Problem | When the line containing "tileAnswer ch bytes quiet =>" is found in the data below, copy it and each line after it through the line containing "g s) changed", exactly and with no others.

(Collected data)
▶

/-- Whatever a command does to an applied set it does at one of the events of R90. -/
theorem perform_appliedEvent (c : Instr) {s : State} {i : Fin 256}
    (changed : ((perform c s).ctx i).applied ≠ (s.ctx i).applied) : s.appliedEvent c.within (perform c s) i := by
  induction c with
  | areaBusError n during ih => exact ih changed
  | powerOnReset => exact .inl ⟨rfl, congrArg Context.applied (s.powerOn_ctx i)⟩
  | frameEdge => exact .inr (.inl ⟨.inl rfl, frameEdgeStep_beatMoves changed⟩)
  | substituteTimerExpiry => exact .inr (.inl ⟨.inr rfl, substituteTimerExpiryStep_beatMoves changed⟩)
  | adopt =>
    exact .inr (.inr (.inl ⟨rfl, (s.dispatchCard_keepsOr dispatchAdopt_keepsOr .adopt i).resolve_left changed⟩))
  | retire =>
    exact .inr (.inr (.inr (.inl
      ⟨rfl, (s.dispatchCard_keepsOr dispatchRetire_keepsOr .retire i).resolve_left changed⟩)))
  | tileAnswer ch bytes quiet =>
    exact State.appliedEvent_of_entersLive (tileAnswerStep_keepsOr ch bytes quiet s) changed
  | answerWindowClose ch => exact State.appliedEvent_of_entersLive (answerWindowCloseStep_keepsOr ch s) changed
  | holdAnswer ch bytes quiet =>
    exact State.appliedEvent_of_entersLive (holdAnswerStep_keepsOr ch bytes quiet s) changed
  | holdTimerExpiry ch => exact State.appliedEvent_of_entersLive (holdTimerExpiryStep_keepsOr ch s) changed
  | rollSlotAnswer ch bytes quiet =>
    exact State.appliedEvent_of_entersLive (rollSlotAnswerStep_keepsOr ch bytes quiet s) changed
  | rollSlotClose ch => exact State.appliedEvent_of_entersLive (rollSlotCloseStep_keepsOr ch s) changed
  | serviceTimerExpiry => exact absurd (congrFun (serviceTimerExpiryStep_appliedSets s) i) changed
  | stalenessCheckExpiry => exact State.appliedEvent_of_standings (stalenessCheckExpiryStep_standings s) changed
  | solveTimerExpiry g => exact State.appliedEvent_of_standings (solveTimerExpiryStep_standings g s) changed
  | solve => exact State.appliedEvent_of_card dispatchSolve_standings changed
  | setGroup => exact State.appliedEvent_of_card dispatchSetGroup_standings changed
  | loadCurve => exact State.appliedEvent_of_card dispatchLoadCurve_standings changed
  | setMode => exact State.appliedEvent_of_card dispatchSetMode_standings changed
  | freeze => exact State.appliedEvent_of_card dispatchFreeze_standings changed
  | thaw => exact State.appliedEvent_of_card dispatchThaw_standings changed
  | setFrame => exact State.appliedEvent_of_card dispatchSetFrame_standings changed
  | setChain => exact State.appliedEvent_of_card dispatchSetChain_standings changed
  | startChain => exact State.appliedEvent_of_card dispatchStartChain_standings changed
  | stopChain => exact State.appliedEvent_of_card dispatchStopChain_standings changed
  | verify => exact State.appliedEvent_of_card dispatchVerify_standings changed
  | rollCall => exact State.appliedEvent_of_card dispatchRollCall_standings changed
  | setFilter => exact State.appliedEvent_of_card dispatchSetFilter_standings changed
  | restart run scan host => exact State.appliedEvent_of_standings (s.writeRunCtrl_standings _ _ _ _) changed
  | run run host => exact State.appliedEvent_of_standings (s.writeRunCtrl_standings _ _ _ _) changed
  | scan run host => exact State.appliedEvent_of_standings (s.writeRunCtrl_standings _ _ _ _) changed
  | areaLoWrite v => exact State.appliedEvent_of_standings (s.writeArea_standings _) changed
  | areaHiWrite v => exact State.appliedEvent_of_standings (s.writeArea_standings _) changed
  | scanTimerExpiry host => exact State.appliedEvent_of_standings (scanTimerExpiryStep_standings host s) changed
  | followingScan host => exact State.appliedEvent_of_standings (followingScanStep_standings host s) changed
  | lossTimerExpiry => exact State.appliedEvent_of_standings (lossTimerExpiryStep_standings s) changed
  | frameBegin ch quiet waited =>
    exact State.appliedEvent_of_standings (frameBeginStep_standings ch quiet waited s) changed
  | frameSent ch => exact State.appliedEvent_of_standings (frameSentStep_standings ch s) changed
  | latchSent ch => exact State.appliedEvent_of_standings (latchSentStep_standings ch s) changed
  | resend ch quiet waited => exact State.appliedEvent_of_standings (resendStep_standings ch quiet waited s) changed
  | pollRoundTimerExpiry ch => exact State.appliedEvent_of_standings (pollRoundTimerExpiryStep_standings ch s) changed
  | latchDeadlinePassed ch => exact State.appliedEvent_of_standings (latchDeadlinePassedStep_standings ch s) changed
  | verifySweepTimerExpiry ch =>
    exact State.appliedEvent_of_standings (verifySweepTimerExpiryStep_standings ch s) changed
  | rollRetry ch quiet waited =>
    exact State.appliedEvent_of_standings (rollRetryStep_standings ch quiet waited s) changed
  | perstN _ | partIdWrite _ | noticeRawWrite _ | noticeMaskWrite _ | freezeInChange _ =>
    exact absurd rfl changed

/-- A command's step is what it performs; during a bus error, with the failing access set in the link's account. -/
theorem exec_perform (c : Instr) (s : State) :
    ∃ u : State, u = { s with link := u.link } ∧ exec c s = .next (perform c u) := by
  cases c with
  | areaBusError n during => exact ⟨s.setFailAfter (some n), rfl, rfl⟩
  | _ => exact ⟨s, rfl, rfl⟩

/-- Settles O31: every command changes an applied set at one of the five events of R90 alone. -/
theorem appliedSetChangesOnlyAtItsEvents : Obligations.AppliedSetChangesOnlyAtItsEvents := by
  intro c s t i step changed
  obtain ⟨u, alike, performed⟩ := exec_perform c s
  obtain rfl := Host.Outcome.next.inj (step.symm.trans performed)
  rw [alike] at changed ⊢
  exact perform_appliedEvent c changed

end Sys2Proof.Machine
end

section
/-! The end of a LATCH frame (R108, R133). -/

namespace Sys2Proof.Machine

theorem Context.liveOn_iff (ch : Fin 4) (c : Context) : c.liveOn ch = true ↔ c.life = .live ∧ c.chain = ch := by
  simp only [Context.liveOn, Context.ofChain, Bool.and_eq_true, decide_eq_true_eq]

/-- The latched set is a mirrored field: a context becomes dirty exactly when its latched set changes (R46). -/
theorem Context.touched_latched (c : Context) (set : Option TermSet) :
    c.touched { c with latched := set } =
      if c.latched ≠ set then { c with latched := set, dirty := true } else c := by
  by_cases same : c.latched = set
  · subst same
    rw [if_neg (not_not.2 rfl)]
    exact if_pos rfl
  · rw [if_pos same]
    exact if_neg fun alike => same (congrArg Context.latched alike)

theorem State.latch_ctx (s : State) (ch : Fin 4) (i : Fin 256) :
    (s.latch ch).ctx i =
      if (s.ctx i).life = .live ∧ (s.ctx i).chain = ch ∧ (s.ctx i).sent ≠ none ∧ (s.ctx i).latched ≠ (s.ctx i).sent
      then { s.ctx i with latched := (s.ctx i).sent, dirty := true } else s.ctx i := by
  have latched : (s.latch ch).ctx i =
      if (s.ctx i).liveOn ch && (s.ctx i).sent.isSome
      then (s.ctx i).touched { s.ctx i with latched := (s.ctx i).sent } else s.ctx i := Table.get_map _ _ _
  rw [latched, Context.touched_latched, ← ite_and]
  simp only [Bool.and_eq_true, Context.liveOn_iff, Option.isSome_iff_ne_none, and_assoc]

theorem State.latch_chain (s : State) (ch j : Fin 4) :
    (s.latch ch).chain j =
      if j = ch then { s.chain j with latchPending := none, framesSinceLatch := 0 } else s.chain j := by
  by_cases own : j = ch
  · subst own
    rw [if_pos rfl]
    exact State.modChain_chain_same _ _ _
  · rw [if_neg own]
    exact State.modChain_chain_other _ (Ne.symm own) _

/-- A LATCH writes the tables of contexts and of chains alone. -/
theorem State.latch_frame (s : State) (ch : Fin 4) :
    s.latch ch = { s with contexts := (s.latch ch).contexts, chains := (s.latch ch).chains } := rfl

/-- While a LATCH frame is on the line, its end latches the chain's contexts and ends the work (R108, R133). -/
theorem exec_latchSent {s : State} {ch : Fin 4} (sending : (s.chain ch).flight = .latch true) :
    exec (.latchSent ch) s = .next ((s.latch ch).endFlight ch 5 true) := by
  have performed : exec (.latchSent ch) s = .next (latchSentStep ch s) := rfl
  rw [performed, latchSentStep, sending]

/-- Settles O41: at the end of a LATCH frame the chain's LIVE contexts latch their sent sets, and the work ends. -/
theorem latchSent : Obligations.LatchSent := by
  intro s ch sending
  exact ⟨s.latch ch, exec_latchSent sending, s.latch_ctx ch, s.latch_chain ch, s.latch_frame ch⟩

end Sys2Proof.Machine
end

section
/-! The routing of tile reports by the filters in force (R156 to R159). -/

namespace Sys2Proof

/-! ## The first record of a table that passes a test -/

theorem Table.find?_enum_eq_none {α : Type} {n : Nat} {t : Table α n} {p : Fin n × α → Bool}
    (fails : ∀ i, ¬p (i, t.get i) = true) : t.enum.find? p = none := by
  rw [List.find?_eq_none]
  rintro ⟨i, a⟩ mem
  obtain rfl : t.get i = a := (t.mem_enum (i, a)).1 mem
  exact fails i

theorem Table.find?_enum_eq_some {α : Type} {n : Nat} {t : Table α n} {p : Fin n × α → Bool} {i : Fin n}
    (passes : p (i, t.get i) = true) (first : ∀ j < i, ¬p (j, t.get j) = true) :
    t.enum.find? p = some (i, t.get i) := by
  rw [List.find?_eq_some_iff_getElem, Table.enum_eq_ofFn]
  refine ⟨passes, i.val, by simp, by simp, fun j before => ?_⟩
  simpa using first ⟨j, by omega⟩ before

end Sys2Proof

namespace Sys2Proof.Machine

/-! ## The match of a filter (R158) -/

/-- The filter routes the report with this key: it is enabled, and its match agrees with the key in every bit of its
mask. -/
def Filter.routes (f : Filter) (key : Nat) : Prop :=
  f.enable = true ∧ ∀ b < 12, f.mask.getLsbD b = true → key.testBit b = f.pattern.getLsbD b

/-- Two words are the same under a mask exactly when they agree in every bit of it. -/
theorem masked_eq_iff {w : Nat} (x y m : BitVec w) :
    x &&& m = y &&& m ↔ ∀ b < w, m.getLsbD b = true → x.getLsbD b = y.getLsbD b := by
  constructor
  · intro same b _ inMask
    simpa [inMask] using congrArg (·.getLsbD b) same
  · intro agree
    refine BitVec.eq_of_getLsbD_eq fun b lt => ?_
    by_cases inMask : m.getLsbD b = true
    · simp [agree b lt inMask]
    · simp [inMask]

◀

Result of this exercise |
  | tileAnswer ch bytes quiet =>
    exact State.appliedEvent_of_entersLive (tileAnswerStep_keepsOr ch bytes quiet s) changed
  | answerWindowClose ch => exact State.appliedEvent_of_entersLive (answerWindowCloseStep_keepsOr ch s) changed
  | holdAnswer ch bytes quiet =>
    exact State.appliedEvent_of_entersLive (holdAnswerStep_keepsOr ch bytes quiet s) changed
  | holdTimerExpiry ch => exact State.appliedEvent_of_entersLive (holdTimerExpiryStep_keepsOr ch s) changed
  | rollSlotAnswer ch bytes quiet =>
    exact State.appliedEvent_of_entersLive (rollSlotAnswerStep_keepsOr ch bytes quiet s) changed
  | rollSlotClose ch => exact State.appliedEvent_of_entersLive (rollSlotCloseStep_keepsOr ch s) changed
  | serviceTimerExpiry => exact absurd (congrFun (serviceTimerExpiryStep_appliedSets s) i) changed
  | stalenessCheckExpiry => exact State.appliedEvent_of_standings (stalenessCheckExpiryStep_standings s) changed
  | solveTimerExpiry g => exact State.appliedEvent_of_standings (solveTimerExpiryStep_standings g s) changed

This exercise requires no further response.